[Recorded data]
-- ==== Sys2Proof/Decode.lean ====
section
/-! DEFINITION. Decoding and encoding of operations. The command bytes are those of spec 30_encoding.md rules R99 to
R110 and the opcode table; a CALL operation has no bit pattern in the spec (R96), so the packet around the command
byte is the model's own serial form (log entries 1 and 2):

  byte 0  the command byte of a PORT write row (the table's eight bits), else 0
  byte 1  the selector: which port or which CALL operation
  byte 2  the unit: controller 0 = M, 1 = S, or the channel index, else 0
  then the remaining operands, in order, numbers least significant byte first.

A packet whose selector is 0 is a write of byte 0 to `PIC_PORT_CMD[c]`, and the operation is read from its bits (R182). -/

namespace Sys2Proof

/-- Why a packet is no operation. -/
inductive DecodeError where
  /-- fewer than the three header bytes -/
  | tooShort
  /-- a selector that names no operation -/
  | unknownSelector (sel : Byte)
  /-- a header byte the operation does not use is not zero -/
  | headerNotZero
  /-- the unit byte names no controller -/
  | badController (u : Byte)
  /-- the operands end too early -/
  | truncated
  /-- bytes are left after the last operand -/
  | trailingBytes
  /-- a tag byte of an operand names no alternative -/
  | badTag (t : Byte)
  /-- a port value has bits above its width -/
  | valueTooWide
deriving DecidableEq, Repr

/-- The selectors: `picCmd` stands for the seven command-port writes of the PIC, every other one for one operation. -/
inductive Sel where
  | picCmd
  | picICW2
  | picICW3
  | picICW4
  | picOCW1
  | picRdCmd
  | picRdData
  | picAssertIRQ
  | picClearIRQ
  | picAcknowledge
  | picEndOfInterrupt
  | picRequestIRQNumber
  | picFreeIRQNumber
  | picReset
  | busRegisterPort
  | busReadPort
  | busWritePort
  | clkRegisterDevice
  | clkPulse
  | clkResetTimer
  | clkSetTimerActiveState
  | clkSignalPulse
  | ataReset
  | ataSetSelectedDriveIndex
  | ataInsert
  | ataEject
  | ataUpdate
  | ataRdData
  | ataWrData
  | ataRdError
  | ataWrFeatures
  | ataRdParam
  | ataWrParam
  | ataRdDrvHead
  | ataWrDrvHead
  | ataRdStatus
  | ataWrCommand
  | ataRdAltStatus
  | ataWrDevCtl
  | ataRdDrvAddr
  | ataWrDrvAddr
  | cpuStep
  | cpuGetRegister
  | cpuSetRegister
  | cpuSetHoldRequest
  | cpuStart
  | cpuStop
  | cpuReset
  | modReset
  | modStart
  | modStop
  | modGetDump
  | modIsConnected
  | romSetSystemBIOS
  | romReadSystemBIOS
deriving DecidableEq, Repr

/-- The selector byte of each selector (log entry 1). -/
def Sel.code : Sel → Byte
  | .picCmd => 0x00
  | .picICW2 => 0x01
  | .picICW3 => 0x02
  | .picICW4 => 0x03
  | .picOCW1 => 0x04
  | .picRdCmd => 0x05
  | .picRdData => 0x06
  | .picAssertIRQ => 0x08
  | .picClearIRQ => 0x09
  | .picAcknowledge => 0x0A
  | .picEndOfInterrupt => 0x0B
  | .picRequestIRQNumber => 0x0C
  | .picFreeIRQNumber => 0x0D
  | .picReset => 0x0E
  | .busRegisterPort => 0x10
  | .busReadPort => 0x11
  | .busWritePort => 0x12
  | .clkRegisterDevice => 0x18
  | .clkPulse => 0x19
  | .clkResetTimer => 0x1A
  | .clkSetTimerActiveState => 0x1B
  | .clkSignalPulse => 0x1C
  | .ataReset => 0x20
  | .ataSetSelectedDriveIndex => 0x21
  | .ataInsert => 0x22
  | .ataEject => 0x23
  | .ataUpdate => 0x24
  | .ataRdData => 0x30
  | .ataWrData => 0x31
  | .ataRdError => 0x32
  | .ataWrFeatures => 0x33
  | .ataRdParam => 0x34
  | .ataWrParam => 0x35
  | .ataRdDrvHead => 0x36
  | .ataWrDrvHead => 0x37
  | .ataRdStatus => 0x38
  | .ataWrCommand => 0x39
  | .ataRdAltStatus => 0x3A
  | .ataWrDevCtl => 0x3B
  | .ataRdDrvAddr => 0x3C
  | .ataWrDrvAddr => 0x3D
  | .cpuStep => 0x40
  | .cpuGetRegister => 0x41
  | .cpuSetRegister => 0x42
  | .cpuSetHoldRequest => 0x43
  | .cpuStart => 0x44
  | .cpuStop => 0x45
  | .cpuReset => 0x46
  | .modReset => 0x48
  | .modStart => 0x49
  | .modStop => 0x4A
  | .modGetDump => 0x4B
  | .modIsConnected => 0x4C
  | .romSetSystemBIOS => 0x50
  | .romReadSystemBIOS => 0x51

§ **Your goal**
Quote all of the entries verbatim.

§ **Solution for this exercise**
-- ==== Sys2Proof/Decode.lean ====
section
/-! DEFINITION. Decoding and encoding of operations. The command bytes are those of spec 30_encoding.md rules R99 to
R110 and the opcode table; a CALL operation has no bit pattern in the spec (R96), so the packet around the command
byte is the model's own serial form (log entries 1 and 2):

  byte 0  the command byte of a PORT write row (the table's eight bits), else 0
  byte 1  the selector: which port or which CALL operation
  byte 2  the unit: controller 0 = M, 1 = S, or the channel index, else 0
  then the remaining operands, in order, numbers least significant byte first.

A packet whose selector is 0 is a write of byte 0 to `PIC_PORT_CMD[c]`, and the operation is read from its bits (R182). -/

namespace Sys2Proof

/-- Why a packet is no operation. -/
inductive DecodeError where
  /-- fewer than the three header bytes -/
  | tooShort
  /-- a selector that names no operation -/
  | unknownSelector (sel : Byte)
  /-- a header byte the operation does not use is not zero -/
  | headerNotZero
  /-- the unit byte names no controller -/
  | badController (u : Byte)
  /-- the operands end too early -/
  | truncated
  /-- bytes are left after the last operand -/
  | trailingBytes
  /-- a tag byte of an operand names no alternative -/
  | badTag (t : Byte)
  /-- a port value has bits above its width -/
  | valueTooWide
deriving DecidableEq, Repr

/-- The selectors: `picCmd` stands for the seven command-port writes of the PIC, every other one for one operation. -/
inductive Sel where
  | picCmd
  | picICW2
  | picICW3
  | picICW4
  | picOCW1
  | picRdCmd
  | picRdData
  | picAssertIRQ
  | picClearIRQ
  | picAcknowledge
  | picEndOfInterrupt
  | picRequestIRQNumber
  | picFreeIRQNumber
  | picReset
  | busRegisterPort
  | busReadPort
  | busWritePort
  | clkRegisterDevice
  | clkPulse
  | clkResetTimer
  | clkSetTimerActiveState
  | clkSignalPulse
  | ataReset
  | ataSetSelectedDriveIndex
  | ataInsert
  | ataEject
  | ataUpdate
  | ataRdData
  | ataWrData
  | ataRdError
  | ataWrFeatures
  | ataRdParam
  | ataWrParam
  | ataRdDrvHead
  | ataWrDrvHead
  | ataRdStatus
  | ataWrCommand
  | ataRdAltStatus
  | ataWrDevCtl
  | ataRdDrvAddr
  | ataWrDrvAddr
  | cpuStep
  | cpuGetRegister
  | cpuSetRegister
  | cpuSetHoldRequest
  | cpuStart
  | cpuStop
  | cpuReset
  | modReset
  | modStart
  | modStop
  | modGetDump
  | modIsConnected
  | romSetSystemBIOS
  | romReadSystemBIOS
deriving DecidableEq, Repr

/-- The selector byte of each selector (log entry 1). -/
def Sel.code : Sel → Byte
  | .picCmd => 0x00
  | .picICW2 => 0x01
  | .picICW3 => 0x02
  | .picICW4 => 0x03
  | .picOCW1 => 0x04
  | .picRdCmd => 0x05
  | .picRdData => 0x06
  | .picAssertIRQ => 0x08
  | .picClearIRQ => 0x09
  | .picAcknowledge => 0x0A
  | .picEndOfInterrupt => 0x0B
  | .picRequestIRQNumber => 0x0C
  | .picFreeIRQNumber => 0x0D
  | .picReset => 0x0E
  | .busRegisterPort => 0x10
  | .busReadPort => 0x11
  | .busWritePort => 0x12
  | .clkRegisterDevice => 0x18
  | .clkPulse => 0x19
  | .clkResetTimer => 0x1A
  | .clkSetTimerActiveState => 0x1B
  | .clkSignalPulse => 0x1C
  | .ataReset => 0x20
  | .ataSetSelectedDriveIndex => 0x21
  | .ataInsert => 0x22
  | .ataEject => 0x23
  | .ataUpdate => 0x24
  | .ataRdData => 0x30
  | .ataWrData => 0x31
  | .ataRdError => 0x32
  | .ataWrFeatures => 0x33
  | .ataRdParam => 0x34
  | .ataWrParam => 0x35
  | .ataRdDrvHead => 0x36
  | .ataWrDrvHead => 0x37
  | .ataRdStatus => 0x38
  | .ataWrCommand => 0x39
  | .ataRdAltStatus => 0x3A
  | .ataWrDevCtl => 0x3B
  | .ataRdDrvAddr => 0x3C
  | .ataWrDrvAddr => 0x3D
  | .cpuStep => 0x40
  | .cpuGetRegister => 0x41
  | .cpuSetRegister => 0x42
  | .cpuSetHoldRequest => 0x43
  | .cpuStart => 0x44
  | .cpuStop => 0x45
  | .cpuReset => 0x46
  | .modReset => 0x48
  | .modStart => 0x49
  | .modStop => 0x4A
  | .modGetDump => 0x4B
  | .modIsConnected => 0x4C
  | .romSetSystemBIOS => 0x50
  | .romReadSystemBIOS => 0x51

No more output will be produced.